A DBA would tell you that the primary key in this case is actually the combination of the two FK columns. Since Rails/ActiveRecord doesn't play nice with composite PKs (by default, at least), that may be the reason.
The combination of foreign keys can be a primary key (called a composite primary key). Personally I favour using a technical primary key instead of that (auto number field, sequence, etc). Why? Well, it makes it much easier to identify the record, which you may need to do if you're going to delete it.
Think about it: if you're going to present a Webpage of all the linkages, having a primary key to identify the record makes it much easier.
Basically because there's no need for it. The combination of the two foreign key field adequately uniquely identifies any row.
But that merely says why it's not a Good Idea.... but why would it be a Bad Idea?
Consider the overhead adding a identity column would add. The table would take up 50% more disk space. Worse is the index situation. With a identity field, you have to maintain the identity count, plus a second index. You'll be tripling the disk space and tripling the work the needs to be performed on every insert. With the only advantage being a slightly shorter WHERE clause in a DELETE command.
On the other hand, If the composite key fields are the entire table, then the index can be the table.
Placing the most selective column first should only be relevant in the INDEX declaration.

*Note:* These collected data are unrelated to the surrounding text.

/-! ## modCtx -/

@[simp] theorem State.modCtx_phase (st : Stn) (f : TestCtx → TestCtx) : (s.modCtx st f).phase = s.phase := by cases st <;> rfl
@[simp] theorem State.modCtx_resets (st : Stn) (f : TestCtx → TestCtx) : (s.modCtx st f).resets = s.resets := by cases st <;> rfl
@[simp] theorem State.modCtx_estopHigh (st : Stn) (f : TestCtx → TestCtx) : (s.modCtx st f).estopHigh = s.estopHigh := by cases st <;> rfl
@[simp] theorem State.modCtx_wallTripHigh (st : Stn) (f : TestCtx → TestCtx) : (s.modCtx st f).wallTripHigh = s.wallTripHigh := by cases st <;> rfl
@[simp] theorem State.modCtx_reg (st : Stn) (f : TestCtx → TestCtx) : (s.modCtx st f).reg = s.reg := by cases st <;> rfl
@[simp] theorem State.modCtx_plans (st : Stn) (f : TestCtx → TestCtx) : (s.modCtx st f).plans = s.plans := by cases st <;> rfl
@[simp] theorem State.modCtx_winch (st : Stn) (f : TestCtx → TestCtx) : (s.modCtx st f).winch = s.winch := by cases st <;> rfl
@[simp] theorem State.modCtx_grout (st : Stn) (f : TestCtx → TestCtx) : (s.modCtx st f).grout = s.grout := by cases st <;> rfl
@[simp] theorem State.modCtx_fe (st : Stn) (f : TestCtx → TestCtx) : (s.modCtx st f).fe = s.fe := by cases st <;> rfl
@[simp] theorem State.modCtx_faults (st : Stn) (f : TestCtx → TestCtx) : (s.modCtx st f).faults = s.faults := by cases st <;> rfl
@[simp] theorem State.modCtx_wall (st : Stn) (f : TestCtx → TestCtx) : (s.modCtx st f).wall = s.wall := by cases st <;> rfl
@[simp] theorem State.modCtx_rows (st : Stn) (f : TestCtx → TestCtx) : (s.modCtx st f).rows = s.rows := by cases st <;> rfl
@[simp] theorem State.modCtx_archive (st : Stn) (f : TestCtx → TestCtx) : (s.modCtx st f).archive = s.archive := by cases st <;> rfl
@[simp] theorem State.modCtx_notices (st : Stn) (f : TestCtx → TestCtx) : (s.modCtx st f).notices = s.notices := by cases st <;> rfl
@[simp] theorem State.modCtx_link (st : Stn) (f : TestCtx → TestCtx) : (s.modCtx st f).link = s.link := by cases st <;> rfl
@[simp] theorem State.modCtx_site (st : Stn) (f : TestCtx → TestCtx) : (s.modCtx st f).site = s.site := by cases st <;> rfl
@[simp] theorem State.modCtx_draws (st : Stn) (f : TestCtx → TestCtx) : (s.modCtx st f).draws = s.draws := by cases st <;> rfl
@[simp] theorem State.modCtx_pending (st : Stn) (f : TestCtx → TestCtx) : (s.modCtx st f).pending = s.pending := by cases st <;> rfl

/-! ## modEntry -/

@[simp] theorem State.modEntry_phase (id : Nat) (f : Entry → Entry) : (s.modEntry id f).phase = s.phase := rfl
@[simp] theorem State.modEntry_resets (id : Nat) (f : Entry → Entry) : (s.modEntry id f).resets = s.resets := rfl
@[simp] theorem State.modEntry_estopHigh (id : Nat) (f : Entry → Entry) : (s.modEntry id f).estopHigh = s.estopHigh := rfl
@[simp] theorem State.modEntry_wallTripHigh (id : Nat) (f : Entry → Entry) : (s.modEntry id f).wallTripHigh = s.wallTripHigh := rfl
@[simp] theorem State.modEntry_reg (id : Nat) (f : Entry → Entry) :
    (s.modEntry id f).reg = s.reg.map fun e => if e.decl.id == id then f e else e := rfl
@[simp] theorem State.modEntry_plans (id : Nat) (f : Entry → Entry) : (s.modEntry id f).plans = s.plans := rfl
@[simp] theorem State.modEntry_s1 (id : Nat) (f : Entry → Entry) : (s.modEntry id f).s1 = s.s1 := rfl
@[simp] theorem State.modEntry_s2 (id : Nat) (f : Entry → Entry) : (s.modEntry id f).s2 = s.s2 := rfl
@[simp] theorem State.modEntry_winch (id : Nat) (f : Entry → Entry) : (s.modEntry id f).winch = s.winch := rfl
@[simp] theorem State.modEntry_grout (id : Nat) (f : Entry → Entry) : (s.modEntry id f).grout = s.grout := rfl
@[simp] theorem State.modEntry_fe (id : Nat) (f : Entry → Entry) : (s.modEntry id f).fe = s.fe := rfl
@[simp] theorem State.modEntry_faults (id : Nat) (f : Entry → Entry) : (s.modEntry id f).faults = s.faults := rfl
@[simp] theorem State.modEntry_wall (id : Nat) (f : Entry → Entry) : (s.modEntry id f).wall = s.wall := rfl
@[simp] theorem State.modEntry_rows (id : Nat) (f : Entry → Entry) : (s.modEntry id f).rows = s.rows := rfl
@[simp] theorem State.modEntry_archive (id : Nat) (f : Entry → Entry) : (s.modEntry id f).archive = s.archive := rfl
@[simp] theorem State.modEntry_notices (id : Nat) (f : Entry → Entry) : (s.modEntry id f).notices = s.notices := rfl
@[simp] theorem State.modEntry_link (id : Nat) (f : Entry → Entry) : (s.modEntry id f).link = s.link := rfl
@[simp] theorem State.modEntry_site (id : Nat) (f : Entry → Entry) : (s.modEntry id f).site = s.site := rfl
@[simp] theorem State.modEntry_draws (id : Nat) (f : Entry → Entry) : (s.modEntry id f).draws = s.draws := rfl
@[simp] theorem State.modEntry_pending (id : Nat) (f : Entry → Entry) : (s.modEntry id f).pending = s.pending := rfl

/-! ## modRow -/

@[simp] theorem State.modRow_phase (r : Nat) (f : Row → Row) : (s.modRow r f).phase = s.phase := rfl
@[simp] theorem State.modRow_resets (r : Nat) (f : Row → Row) : (s.modRow r f).resets = s.resets := rfl
@[simp] theorem State.modRow_estopHigh (r : Nat) (f : Row → Row) : (s.modRow r f).estopHigh = s.estopHigh := rfl
@[simp] theorem State.modRow_wallTripHigh (r : Nat) (f : Row → Row) : (s.modRow r f).wallTripHigh = s.wallTripHigh := rfl
@[simp] theorem State.modRow_reg (r : Nat) (f : Row → Row) : (s.modRow r f).reg = s.reg := rfl
@[simp] theorem State.modRow_plans (r : Nat) (f : Row → Row) : (s.modRow r f).plans = s.plans := rfl
@[simp] theorem State.modRow_s1 (r : Nat) (f : Row → Row) : (s.modRow r f).s1 = s.s1 := rfl
@[simp] theorem State.modRow_s2 (r : Nat) (f : Row → Row) : (s.modRow r f).s2 = s.s2 := rfl
@[simp] theorem State.modRow_winch (r : Nat) (f : Row → Row) : (s.modRow r f).winch = s.winch := rfl
@[simp] theorem State.modRow_grout (r : Nat) (f : Row → Row) : (s.modRow r f).grout = s.grout := rfl
@[simp] theorem State.modRow_fe (r : Nat) (f : Row → Row) : (s.modRow r f).fe = s.fe := rfl
@[simp] theorem State.modRow_faults (r : Nat) (f : Row → Row) : (s.modRow r f).faults = s.faults := rfl
@[simp] theorem State.modRow_wall (r : Nat) (f : Row → Row) : (s.modRow r f).wall = s.wall := rfl
@[simp] theorem State.modRow_rows (r : Nat) (f : Row → Row) :
    (s.modRow r f).rows = s.rows.set (r - 1) (f (s.row r)) := rfl
@[simp] theorem State.modRow_archive (r : Nat) (f : Row → Row) : (s.modRow r f).archive = s.archive := rfl
@[simp] theorem State.modRow_notices (r : Nat) (f : Row → Row) : (s.modRow r f).notices = s.notices := rfl
@[simp] theorem State.modRow_link (r : Nat) (f : Row → Row) : (s.modRow r f).link = s.link := rfl
@[simp] theorem State.modRow_site (r : Nat) (f : Row → Row) : (s.modRow r f).site = s.site := rfl
@[simp] theorem State.modRow_draws (r : Nat) (f : Row → Row) : (s.modRow r f).draws = s.draws := rfl
@[simp] theorem State.modRow_pending (r : Nat) (f : Row → Row) : (s.modRow r f).pending = s.pending := rfl

/-! ## modGrout -/

@[simp] theorem State.modGrout_phase (f : Grout → Grout) : (s.modGrout f).phase = s.phase := rfl
@[simp] theorem State.modGrout_resets (f : Grout → Grout) : (s.modGrout f).resets = s.resets := rfl
@[simp] theorem State.modGrout_estopHigh (f : Grout → Grout) : (s.modGrout f).estopHigh = s.estopHigh := rfl
@[simp] theorem State.modGrout_wallTripHigh (f : Grout → Grout) : (s.modGrout f).wallTripHigh = s.wallTripHigh := rfl
@[simp] theorem State.modGrout_reg (f : Grout → Grout) : (s.modGrout f).reg = s.reg := rfl
@[simp] theorem State.modGrout_plans (f : Grout → Grout) : (s.modGrout f).plans = s.plans := rfl
@[simp] theorem State.modGrout_s1 (f : Grout → Grout) : (s.modGrout f).s1 = s.s1 := rfl
@[simp] theorem State.modGrout_s2 (f : Grout → Grout) : (s.modGrout f).s2 = s.s2 := rfl
@[simp] theorem State.modGrout_winch (f : Grout → Grout) : (s.modGrout f).winch = s.winch := rfl
@[simp] theorem State.modGrout_grout (f : Grout → Grout) :
    (s.modGrout f).grout = (f s.grout).judgeFlow := rfl
@[simp] theorem State.modGrout_fe (f : Grout → Grout) : (s.modGrout f).fe = s.fe := rfl
@[simp] theorem State.modGrout_faults (f : Grout → Grout) : (s.modGrout f).faults = s.faults := rfl
@[simp] theorem State.modGrout_wall (f : Grout → Grout) : (s.modGrout f).wall = s.wall := rfl
@[simp] theorem State.modGrout_rows (f : Grout → Grout) : (s.modGrout f).rows = s.rows := rfl
@[simp] theorem State.modGrout_archive (f : Grout → Grout) : (s.modGrout f).archive = s.archive := rfl
@[simp] theorem State.modGrout_notices (f : Grout → Grout) : (s.modGrout f).notices = s.notices := rfl
@[simp] theorem State.modGrout_link (f : Grout → Grout) : (s.modGrout f).link = s.link := rfl
@[simp] theorem State.modGrout_site (f : Grout → Grout) : (s.modGrout f).site = s.site := rfl
@[simp] theorem State.modGrout_draws (f : Grout → Grout) : (s.modGrout f).draws = s.draws := rfl
@[simp] theorem State.modGrout_pending (f : Grout → Grout) : (s.modGrout f).pending = s.pending := rfl

/-! ## notice -/

@[simp] theorem State.notice_phase (k : NoticeKind) (o : Origin) (a : Option Nat) (d : Nat) : (s.notice k o a d).phase = s.phase := rfl
@[simp] theorem State.notice_resets (k : NoticeKind) (o : Origin) (a : Option Nat) (d : Nat) : (s.notice k o a d).resets = s.resets := rfl
@[simp] theorem State.notice_estopHigh (k : NoticeKind) (o : Origin) (a : Option Nat) (d : Nat) : (s.notice k o a d).estopHigh = s.estopHigh := rfl
@[simp] theorem State.notice_wallTripHigh (k : NoticeKind) (o : Origin) (a : Option Nat) (d : Nat) : (s.notice k o a d).wallTripHigh = s.wallTripHigh := rfl
@[simp] theorem State.notice_reg (k : NoticeKind) (o : Origin) (a : Option Nat) (d : Nat) : (s.notice k o a d).reg = s.reg := rfl
@[simp] theorem State.notice_plans (k : NoticeKind) (o : Origin) (a : Option Nat) (d : Nat) : (s.notice k o a d).plans = s.plans := rfl
@[simp] theorem State.notice_s1 (k : NoticeKind) (o : Origin) (a : Option Nat) (d : Nat) : (s.notice k o a d).s1 = s.s1 := rfl
@[simp] theorem State.notice_s2 (k : NoticeKind) (o : Origin) (a : Option Nat) (d : Nat) : (s.notice k o a d).s2 = s.s2 := rfl
@[simp] theorem State.notice_winch (k : NoticeKind) (o : Origin) (a : Option Nat) (d : Nat) : (s.notice k o a d).winch = s.winch := rfl
@[simp] theorem State.notice_grout (k : NoticeKind) (o : Origin) (a : Option Nat) (d : Nat) : (s.notice k o a d).grout = s.grout := rfl
@[simp] theorem State.notice_fe (k : NoticeKind) (o : Origin) (a : Option Nat) (d : Nat) : (s.notice k o a d).fe = s.fe := rfl
@[simp] theorem State.notice_faults (k : NoticeKind) (o : Origin) (a : Option Nat) (d : Nat) : (s.notice k o a d).faults = s.faults := rfl
@[simp] theorem State.notice_wall (k : NoticeKind) (o : Origin) (a : Option Nat) (d : Nat) : (s.notice k o a d).wall = s.wall := rfl
@[simp] theorem State.notice_rows (k : NoticeKind) (o : Origin) (a : Option Nat) (d : Nat) : (s.notice k o a d).rows = s.rows := rfl
@[simp] theorem State.notice_archive (k : NoticeKind) (o : Origin) (a : Option Nat) (d : Nat) : (s.notice k o a d).archive = s.archive := rfl
@[simp] theorem State.notice_notices (k : NoticeKind) (o : Origin) (a : Option Nat) (d : Nat) :
    (s.notice k o a d).notices = s.notices.raise k o a d s.now := rfl
@[simp] theorem State.notice_link (k : NoticeKind) (o : Origin) (a : Option Nat) (d : Nat) : (s.notice k o a d).link = s.link := rfl
@[simp] theorem State.notice_site (k : NoticeKind) (o : Origin) (a : Option Nat) (d : Nat) : (s.notice k o a d).site = s.site := rfl
@[simp] theorem State.notice_draws (k : NoticeKind) (o : Origin) (a : Option Nat) (d : Nat) : (s.notice k o a d).draws = s.draws := rfl
@[simp] theorem State.notice_pending (k : NoticeKind) (o : Origin) (a : Option Nat) (d : Nat) : (s.notice k o a d).pending = s.pending := rfl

In the KEY declaration, it should not matter (because, as has been correctly pointed out, the KEY is a SET, and inside a set, order doesn't matter - the set {a1,a2} is the same set as {a2,a1}).
If a DBMS product is such that ordering of attributes inside a KEY declaration makes a difference, then that DBMS product is guilty of not properly distinguishing between the logical design of a database (the part where you do the KEY declaration) and the physical design of the database (the part where you do the INDEX declaration).
I wanted to comment on the following comment : "It is not correct to say zero or more".
I wanted to remark that the text to which this comment was added simply did not contain the text "zero or more", so the author of the comment I wanted to comment on was criticizing someone else for something that hadn't been said.
I also wanted to comment that it is not correct to say that it is not correct say "zero or more". Relational theory as commonly known today among the few people who still bother to study the details of that theory, actually REQUIRES the possibility of a key with no attributes.
But when I pressed the button "comment", the system responded to me that commenting requires a reputation score of 50 (or some such).
A sad illustration of how the world seems to have forgotten that science is not democracy, and that in science, the truth is not determined by whoever happens to be the majority, nor by whoever happens to have "enough reputation".
Pros of having a single PK
Uniquely identifies a row with a single value
Makes it easy to reference the relationship from elsewhere if needed
Some tools want you to have a single integer value pk
Cons of having a single PK
Uses more disk space
Need 3 indexes rather than 1
Without a unique constraint you could end up with multiple rows for the same relationship
Notes
You need to define a unique constraint if you want to avoid duplicates
In my opinion don't use the single pk if you're table is going to be huge, otherwise trade off some disk space for the convenience. Yes it's wasteful, but who cares about a few MB on disk in real world applications.